Wednesday, August 5, 2009

Ah! The Great Expectation!

Here I am, with a perfect opportunity to practice. Mind you it is difficult to do so, at least for me. Lot more easy to chant - "form is emptiness and emptiness is form", much more difficult to do (we are reading Heart Sutra for a class at my Zen Center). I am putting effort in something, something that is necessary for sustenance of this form (body and mind). I am impatient, I want quick results and I want it to get over soon. It might take some effort and I don't want to spend a lot of effort. Do you see all the "wants" I have just listed?

I am thankful that mindfulness is allowing me to see this process. If it was before I embarked on path, the sheer stress and pa nick would have consumed my being. I still have those two companions but, I am able to let go of effort as "just effort", a part of my "suchness", nothing more to it. Actually, at times, I am able to enjoy the effort (nice!). I am able to look at stress and tell myself that it is empty of self existence, I need not let that poison spread in my body and mind and when I look into source of stress, it is my lack of confidence in the ability of life.

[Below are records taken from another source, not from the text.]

-- ==== Sys2Proof/Machine/ExecHost.lean ====
section
/-! DEFINITION. ExecHost.lean: the meanings of the rows that are cycles of the host bus, the writes to COMMAND apart. Each acts on the settled
state of an idle bus; while another cycle is in progress it does nothing (log entry 3). -/

namespace Sys2Proof.Machine

/-- MEMORY_READ (R99, R100): a read of the memory window. -/
def execMemoryRead (addr : WordAddr) (s : State) : Host.Outcome State Fault Refusal :=
  .next (s.busCycle fun t => if t.windowOpen addr then t.startRead addr else t.endCycle .error)

/-- MEMORY_WRITE (R102): a write of the memory window. -/
def execMemoryWrite (addr : WordAddr) (lanes : BitVec 4) (data : Word) (s : State) : Host.Outcome State Fault Refusal :=
  .next (s.busCycle fun t => t.startWrite addr lanes data)

/-- DOUBLE_SELECT (R97): both chip selects are asserted. -/
def execDoubleSelect (s : State) : Host.Outcome State Fault Refusal :=
  .next (s.busCycle fun t => t.endCycle .error)

/-- REGISTER_WRITE (R107, R185): a write of the register window. -/
def execRegisterWrite (reg : BitVec 6) (data : Word) (s : State) : Host.Outcome State Fault Refusal :=
  .next (s.busCycle fun t => t.registerCycle reg data)

/-- CONFIG_WRITE (R43, R107). -/
def execConfigWrite (data : Word) (s : State) : Host.Outcome State Fault Refusal :=
  .next (s.busCycle fun t => (t.writeConfig data).endCycle (.ready none))

/-- CONFIG2_WRITE (R2, R22, R107). -/
def execConfig2Write (data : Word) (s : State) : Host.Outcome State Fault Refusal :=
  .next (s.busCycle fun t => (t.writeConfig2 data).endCycle (.ready none))

/-- CHECK_OVERRIDE_WRITE (R88, R107). -/
def execCheckOverrideWrite (data : Word) (s : State) : Host.Outcome State Fault Refusal :=
  .next (s.busCycle fun t => (t.writeOverride data).endCycle (.ready none))

/-- FENCE_WRITE (R144, R107). -/
def execFenceWrite (n : ChanNo) (limit : Bool) (data : Word) (s : State) : Host.Outcome State Fault Refusal :=
  .next (s.busCycle fun t => (t.writeFence n limit data).endCycle (.ready none))

/-- EVENT_FLAGS_WRITE (R182, R107). -/
def execEventFlagsWrite (data : Word) (s : State) : Host.Outcome State Fault Refusal :=
  .next (s.busCycle fun t => (t.writeEventFlags data).endCycle (.ready none))

/-- EVENT_ENABLE_WRITE (R183, R107). -/
def execEventEnableWrite (data : Word) (s : State) : Host.Outcome State Fault Refusal :=
  .next (s.busCycle fun t => (t.writeEventEnable data).endCycle (.ready none))

end Sys2Proof.Machine
end

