-- ==== Sys2Proof/Certificates/Slice0/Obligations.lean ====
section
/-! DEFINITION. Obligations.lean: the statements for the provers. Each docstring names the rules of spec/ it formalises. A statement about a
command speaks of a state at rest (Machine/Safety: nothing due, RESET not asserted) and gives the next state: the parts that change, and
that no other part does (`unchangedBut`). -/

open Sys2Proof Sys2Proof.Machine

/-! ### The machine -/

/-- Log entry 1: a step takes the command at the front of the queue and carries it out on the rest. -/
def Obligations.StepRunsFrontCommand : Prop :=
  ∀ (c : Instr) (rest : List Instr) (s : State),
    s.pending = c :: rest → step s = exec c { s with pending := rest }

/-- The reset state has every property that the later statements say is kept. -/
def Obligations.ResetIsLawful : Prop :=
  State.reset.tablesWf ∧ State.reset.BanksOk ∧ State.reset.LogOk ∧ State.reset.ChannelsOk ∧ State.reset.RangesOk

/-- 12.1: what every register of the map reads as after reset (with RET_REQ and the SRQ lines low, log entry 6). -/
def Obligations.ResetRegisterValues : Prop :=
  ∀ reg : BitVec 6, State.reset.registerRead reg =
    match reg.toNat with
    | 0x00 => 0x51582601#32
    | 0x01 => 0x00048818#32
    | 0x02 => 0x320A313F#32
    | 0x0E => 0x00000030#32
    | 0x14 | 0x15 | 0x16 | 0x17 => 0x00550000#32
    | 0x25 | 0x2D | 0x35 | 0x3D => 0x00FFFFFC#32
    | _ => 0#32

/-- R45, R11, R62, R5, R69: every step keeps what is said of banks (State.BankOk): the balance between −4 and +8, an open row only on a READY
bank, pending requests of the right kinds. -/
def Obligations.EveryStepKeepsBanks : Prop :=
  ∀ s t : State, s.BanksOk → step s = .next t → t.BanksOk

/-- R176, R178, R179: every step keeps the log at 8 records or fewer, the overflow count at 255 or below, and repeat counts at 15 or below. -/
def Obligations.EveryStepKeepsLog : Prop :=
  ∀ s t : State, s.LogOk → step s = .next t → t.LogOk

/-- R133, R146: every step keeps an IDLE or HALTED channel free of pause reasons and of an abort, and FAULT at NONE unless STOP is FAULT. -/
def Obligations.EveryStepKeepsChannels : Prop :=
  ∀ s t : State, s.ChannelsOk → step s = .next t → t.ChannelsOk

/-- R22, R26, R29, R91, R103, R163: every step keeps the configuration fields in their ranges, the queues within their depths and the counts
within their bounds. -/
def Obligations.EveryStepKeepsRanges : Prop :=
  ∀ s t : State, s.RangesOk → step s = .next t → t.RangesOk

/-- The model's form of the array and of the Row Group Table (R23, R79): every step keeps both tables canonical. -/
def Obligations.EveryStepKeepsTables : Prop :=
  ∀ s t : State, s.tablesWf → step s = .next t → t.tablesWf

/-- R33: a group enters KEEP only at the completion of a fill segment, whatever the command. -/
def Obligations.KeepOnlyByFill : Prop :=
  ∀ (c : Instr) (s t : State) (g : Nat), s.tablesWf → exec c s = .next t →
    (s.group g).state ≠ .keep → (t.group g).state = .keep → ∃ b, c = .fillSegmentComplete b
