@[simp] theorem State.holdCycle_pending (s : State) (c : Cycle) : (s.holdCycle c).pending = s.pending := rfl
@[simp] theorem State.holdCycle_resetAsserted (s : State) (c : Cycle) : (s.holdCycle c).resetAsserted = s.resetAsserted := rfl
@[simp] theorem State.holdCycle_array (s : State) (c : Cycle) : (s.holdCycle c).array = s.array := rfl
@[simp] theorem State.holdCycle_groups (s : State) (c : Cycle) : (s.holdCycle c).groups = s.groups := rfl
@[simp] theorem State.holdCycle_config (s : State) (c : Cycle) : (s.holdCycle c).config = s.config := rfl
@[simp] theorem State.holdCycle_fitted (s : State) (c : Cycle) : (s.holdCycle c).fitted = s.fitted := rfl
@[simp] theorem State.holdCycle_timing (s : State) (c : Cycle) : (s.holdCycle c).timing = s.timing := rfl
@[simp] theorem State.holdCycle_banks (s : State) (c : Cycle) : (s.holdCycle c).banks = s.banks := rfl
@[simp] theorem State.holdCycle_arbs (s : State) (c : Cycle) : (s.holdCycle c).arbs = s.arbs := rfl
@[simp] theorem State.holdCycle_refresh (s : State) (c : Cycle) : (s.holdCycle c).refresh = s.refresh := rfl
@[simp] theorem State.holdCycle_tick (s : State) (c : Cycle) : (s.holdCycle c).tick = s.tick := rfl
@[simp] theorem State.holdCycle_fill (s : State) (c : Cycle) : (s.holdCycle c).fill = s.fill := rfl
@[simp] theorem State.holdCycle_scrub (s : State) (c : Cycle) : (s.holdCycle c).scrub = s.scrub := rfl
@[simp] theorem State.holdCycle_override (s : State) (c : Cycle) : (s.holdCycle c).override = s.override := rfl
@[simp] theorem State.holdCycle_command (s : State) (c : Cycle) : (s.holdCycle c).command = s.command := rfl
@[simp] theorem State.holdCycle_arg (s : State) (c : Cycle) : (s.holdCycle c).arg = s.arg := rfl
@[simp] theorem State.holdCycle_cmdStatus (s : State) (c : Cycle) : (s.holdCycle c).cmdStatus = s.cmdStatus := rfl
@[simp] theorem State.holdCycle_chans (s : State) (c : Cycle) : (s.holdCycle c).chans = s.chans := rfl
@[simp] theorem State.holdCycle_stream (s : State) (c : Cycle) : (s.holdCycle c).stream = s.stream := rfl
@[simp] theorem State.holdCycle_retention (s : State) (c : Cycle) : (s.holdCycle c).retention = s.retention := rfl
@[simp] theorem State.holdCycle_log (s : State) (c : Cycle) : (s.holdCycle c).log = s.log := rfl
@[simp] theorem State.holdCycle_events (s : State) (c : Cycle) : (s.holdCycle c).events = s.events := rfl
@[simp] theorem State.holdCycle_ties (s : State) (c : Cycle) : (s.holdCycle c).ties = s.ties := rfl
@[simp] theorem State.holdCycle_word (s : State) (c : Cycle) (w' : WordAddr) : (s.holdCycle c).word w' = s.word w' := rfl
@[simp] theorem State.holdCycle_group (s : State) (c : Cycle) (g' : Nat) : (s.holdCycle c).group g' = s.group g' := rfl
@[simp] theorem State.holdCycle_bank (s : State) (c : Cycle) (b' : BankNo) : (s.holdCycle c).bank b' = s.bank b' := rfl
@[simp] theorem State.holdCycle_arb (s : State) (c : Cycle) (b' : BankNo) : (s.holdCycle c).arb b' = s.arb b' := rfl
@[simp] theorem State.holdCycle_account (s : State) (c : Cycle) (b' : BankNo) : (s.holdCycle c).account b' = s.account b' := rfl
@[simp] theorem State.holdCycle_chan (s : State) (c : Cycle) (n' : ChanNo) : (s.holdCycle c).chan n' = s.chan n' := rfl

@[simp] theorem State.setRetention_pending (s : State) (x : RetentionState) : (s.setRetention x).pending = s.pending := rfl
@[simp] theorem State.setRetention_resetAsserted (s : State) (x : RetentionState) : (s.setRetention x).resetAsserted = s.resetAsserted := rfl
@[simp] theorem State.setRetention_array (s : State) (x : RetentionState) : (s.setRetention x).array = s.array := rfl
@[simp] theorem State.setRetention_groups (s : State) (x : RetentionState) : (s.setRetention x).groups = s.groups := rfl
@[simp] theorem State.setRetention_config (s : State) (x : RetentionState) : (s.setRetention x).config = s.config := rfl
@[simp] theorem State.setRetention_fitted (s : State) (x : RetentionState) : (s.setRetention x).fitted = s.fitted := rfl
@[simp] theorem State.setRetention_timing (s : State) (x : RetentionState) : (s.setRetention x).timing = s.timing := rfl
@[simp] theorem State.setRetention_banks (s : State) (x : RetentionState) : (s.setRetention x).banks = s.banks := rfl
@[simp] theorem State.setRetention_arbs (s : State) (x : RetentionState) : (s.setRetention x).arbs = s.arbs := rfl
@[simp] theorem State.setRetention_refresh (s : State) (x : RetentionState) : (s.setRetention x).refresh = s.refresh := rfl
@[simp] theorem State.setRetention_tick (s : State) (x : RetentionState) : (s.setRetention x).tick = s.tick := rfl
@[simp] theorem State.setRetention_fill (s : State) (x : RetentionState) : (s.setRetention x).fill = s.fill := rfl
@[simp] theorem State.setRetention_scrub (s : State) (x : RetentionState) : (s.setRetention x).scrub = s.scrub := rfl
@[simp] theorem State.setRetention_override (s : State) (x : RetentionState) : (s.setRetention x).override = s.override := rfl
@[simp] theorem State.setRetention_host (s : State) (x : RetentionState) : (s.setRetention x).host = s.host := rfl
@[simp] theorem State.setRetention_command (s : State) (x : RetentionState) : (s.setRetention x).command = s.command := rfl
@[simp] theorem State.setRetention_arg (s : State) (x : RetentionState) : (s.setRetention x).arg = s.arg := rfl
@[simp] theorem State.setRetention_cmdStatus (s : State) (x : RetentionState) : (s.setRetention x).cmdStatus = s.cmdStatus := rfl
@[simp] theorem State.setRetention_chans (s : State) (x : RetentionState) : (s.setRetention x).chans = s.chans := rfl
@[simp] theorem State.setRetention_stream (s : State) (x : RetentionState) : (s.setRetention x).stream = s.stream := rfl
@[simp] theorem State.setRetention_log (s : State) (x : RetentionState) : (s.setRetention x).log = s.log := rfl
@[simp] theorem State.setRetention_events (s : State) (x : RetentionState) : (s.setRetention x).events = s.events := rfl
@[simp] theorem State.setRetention_ties (s : State) (x : RetentionState) : (s.setRetention x).ties = s.ties := rfl
@[simp] theorem State.setRetention_word (s : State) (x : RetentionState) (w' : WordAddr) : (s.setRetention x).word w' = s.word w' := rfl
@[simp] theorem State.setRetention_group (s : State) (x : RetentionState) (g' : Nat) : (s.setRetention x).group g' = s.group g' := rfl
@[simp] theorem State.setRetention_bank (s : State) (x : RetentionState) (b' : BankNo) : (s.setRetention x).bank b' = s.bank b' := rfl
@[simp] theorem State.setRetention_arb (s : State) (x : RetentionState) (b' : BankNo) : (s.setRetention x).arb b' = s.arb b' := rfl
@[simp] theorem State.setRetention_account (s : State) (x : RetentionState) (b' : BankNo) : (s.setRetention x).account b' = s.account b' := rfl
@[simp] theorem State.setRetention_chan (s : State) (x : RetentionState) (n' : ChanNo) : (s.setRetention x).chan n' = s.chan n' := rfl
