/-- A STREAM_IN is installed without a request; a high SRQ line and a free port begin its beat (R125, R156). -/
theorem fetchEnds.streamsIn (h : fetchEnds s b n o) (hw : fetched s o w0 w1 w2 w3) (hown : descOwn w0 = true)
    (hv : validateDescriptor (s.chan n).fenceBase (s.chan n).fenceLimit w0 w1 w2 w3 = .inr .streamIn)
    (hp : (s.chan n).pauses.any = false) (hsole : s.soleWork n b) :
    ∃ t, exec (.descriptorFetchComplete b) s = .next t ∧ t.chan n = installedChan (s.chan n) .active .streamIn w0 w1 w2 w3 ∧
      t.stream = (if s.stream.beat = none ∧ s.stream.srq.get n = true then
        { s.stream with beat := some { ch := n, out := none, residual := false }, rot := n, beatCh := n } else s.stream) ∧
      t.bank b = afterColumn s.config.hold (s.bank b) ∧ t.arb b = s.columnDone b b ∧
      unchangedBut [.chan n, .stream, .bank b, .arb b] s t := by
  have he := h.installs hw hown hv
  rw [if_neg (by simp [hp]), State.consider_streamIn hsole] at he
  let u := s.delivered b n (installedChan (s.chan n) .active .streamIn w0 w1 w2 w3)
  have hchan : u.chan n = installedChan (s.chan n) .active .streamIn w0 w1 w2 w3 := State.delivered_chan
  have hbank : u.bank b = afterColumn s.config.hold (s.bank b) := State.delivered_bank
  have harb : u.arb b = s.columnDone b b := State.delivered_arb b
  have hu : unchangedBut [.chan n, .bank b, .arb b] s u := State.delivered_frame
  have hstream : u.stream = s.stream := hu .stream (by simp)
  have heligible : s.stream.beat = none → u.eligible n = s.stream.srq.get n := fun hbeat => by
    rw [State.eligible_streamIn hp h.aborting (validated_of_validateDescriptor hv).count hchan (hstream ▸ hbeat), hstream]
  by_cases hbegins : s.stream.beat = none ∧ s.stream.srq.get n = true
  · obtain ⟨hbeat, hsrq⟩ := hbegins
    have hbegun : u.decideBeat = u.beginBeat n :=
      State.decideBeat_begins (h.quiet.resolve_left (not_not.2 hbeat)) hbeat hu (by simp) (by simp) ((heligible hbeat).trans hsrq)
    have hb : unchangedBut [.stream] u (u.beginBeat n) := State.beginBeat_frame
    refine ⟨u.beginBeat n, by rw [h.next, he, hbegun], (hb (.chan n) (by simp)).trans hchan, ?_,
      (hb (.bank b) (by simp)).trans hbank, (hb (.arb b) (by simp)).trans harb, (hu.mono (by simp)).andThen hb (by simp)⟩
    rw [if_pos ⟨hbeat, hsrq⟩, State.beginBeat, hchan, hstream]
    rfl
  · have hcalm : u.portQuiet := by
      by_cases hbeat : s.stream.beat = none
      · refine portQuiet_of_frame h.quiet hu (by simp) (by simp) ((heligible hbeat).trans ?_)
        exact Bool.eq_false_iff.2 fun hsrq => hbegins ⟨hbeat, hsrq⟩
      · exact .inl (hstream ▸ hbeat)
    refine ⟨u, by rw [h.next, he, u.decideBeat_quiet hcalm], hchan, ?_, hbank, harb, hu.mono (by simp)⟩
    rw [if_neg hbegins, hstream]

/-- With a pause reason the channel is PAUSED on the installed descriptor (R120). -/
theorem fetchEnds.installsPaused (h : fetchEnds s b n o) (hw : fetched s o w0 w1 w2 w3) (hown : descOwn w0 = true)
    (hv : validateDescriptor (s.chan n).fenceBase (s.chan n).fenceLimit w0 w1 w2 w3 = .inr op) (hp : (s.chan n).pauses.any = true) :
    ∃ t, exec (.descriptorFetchComplete b) s = .next t ∧ t.chan n = installedChan (s.chan n) .paused op w0 w1 w2 w3 ∧
      t.bank b = afterColumn s.config.hold (s.bank b) ∧ t.arb b = s.columnDone b b ∧ unchangedBut [.chan n, .bank b, .arb b] s t := by
  have he := h.installs hw hown hv
  rw [if_pos hp] at he
  have hchan := State.delivered_chan (s := s) (b := b) (n := n) (c := installedChan (s.chan n) .paused op w0 w1 w2 w3)
  refine ⟨_, h.next_calm he State.delivered_frame (by simp) (by simp) (State.eligible_of_not_runs _ n ?_), hchan, State.delivered_bank,
    State.delivered_arb b, State.delivered_frame⟩
  rw [hchan]
  rfl
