-- ==== Sys2Proof/Syntax.lean ====
section
/-! DEFINITION. The instructions: one constructor for each of the eighteen rows of `spec/opcode_table.json`, in the
table's order. Operands are the numbers the word carries (R73); which numbers a word can carry is `Instr.wf`. -/

namespace Sys2Proof

/-- The eighteen instructions in scope (R5). `rt` numbers a general register, the pair `rd`, `sel` a guest
coprocessor 0 register (R71, R73); the twelve TLB instructions have no operand field (R72). -/
inductive Instr where
  | dmfgc0 (rt rd sel : Nat)
  | dmtgc0 (rt rd sel : Nat)
  | mfgc0 (rt rd sel : Nat)
  | mfhgc0 (rt rd sel : Nat)
  | mtgc0 (rt rd sel : Nat)
  | mthgc0 (rt rd sel : Nat)
  | tlbginv
  | tlbginvf
  | tlbgp
  | tlbgr
  | tlbgwi
  | tlbgwr
  | tlbinv
  | tlbinvf
  | tlbp
  | tlbr
  | tlbwi
  | tlbwr
deriving DecidableEq, Repr

end Sys2Proof
end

Zen has enabled me to see the beauty of life, how perfect it is and how much I fail to notice it. It has enabled me to see that I don't live life with all my planning and procuring and calculating risk, but rather it lives me, supports me and enables me. I am not able to see this all the time but, I am thankful for times when I can. I have confidence in the myriad dharmas...:). My teacher said yesterday - be curious, see what life offers. In order to be curious, I have to leave my plans aside and give life room to show me what I cannot imagine and plan for...:).

It is 5:30 AM EST now, perfect time to sit. The cushion awaits me.

Monday, February 16, 2009

How free are we?

Have been thinking about it for sometime and here it is now in ink. We talk about being free and freedom is basically considered as a right to do what one wants to do - of course in the limits of social and judicial laws. You are not free to steal or to commit murder. I have had the good fortune of living my life in a free country so far. I was raised in India where social taboos are stronger, still you are free to a great extent and now I am in US - the ultimate free country. I believed in this definition of freedom for a long time and thanked my good fortune. Whenever, I heard about countries where there were military dictatorship or some other kind of oppression, I felt sorry for its inhabitants.

And then somewhere down the line, I started sitting and as I say, peeling of the onion began. How free I am, if all day I follow my desires and my attachments? How free I am, if my happiness and sorrows are controlled by external factors? Like a programmed robot - give me something that I want (I don't know always the "why" behind the want) and I will be happy, take it away from me and I am sad. Sing my praises and I am happy, criticize me and see how hurt I can get.

Dictionary defines freedom as - "the power to determine action without restraint". So we do not have external restraints, but what about internal ones? What drives us to do certain things and not others - why some of us after fame, some after power, money or beauty? What is the fuel that keeps us going - day after day, year after year, life after life? Where does it come from and how justified is it?

Regarding desires, I found that for some of them, I do not even understand the origin and I just act upon them. Sitting meditation allowed me to look at this process and question my never satisfying chase after desires. If I look carefully, a few of desires are result of conditioning, things that I was programmed to run after either by family or by society or by peer pressure. I feel a few of my desires are a result of my past karma, I need to pay certain debts and hence I am motivated to work in that direction. Because I live in US, I have certain desires and when I go back home to India, I see a whole another set of desires that emerge based upon socioeconomic conditions that prevail there. I have to admit, for some of desires and attachments, I can never find any reason and I just honor their presence.

So, how free we are? Are we in control of our happiness and satisfaction or not?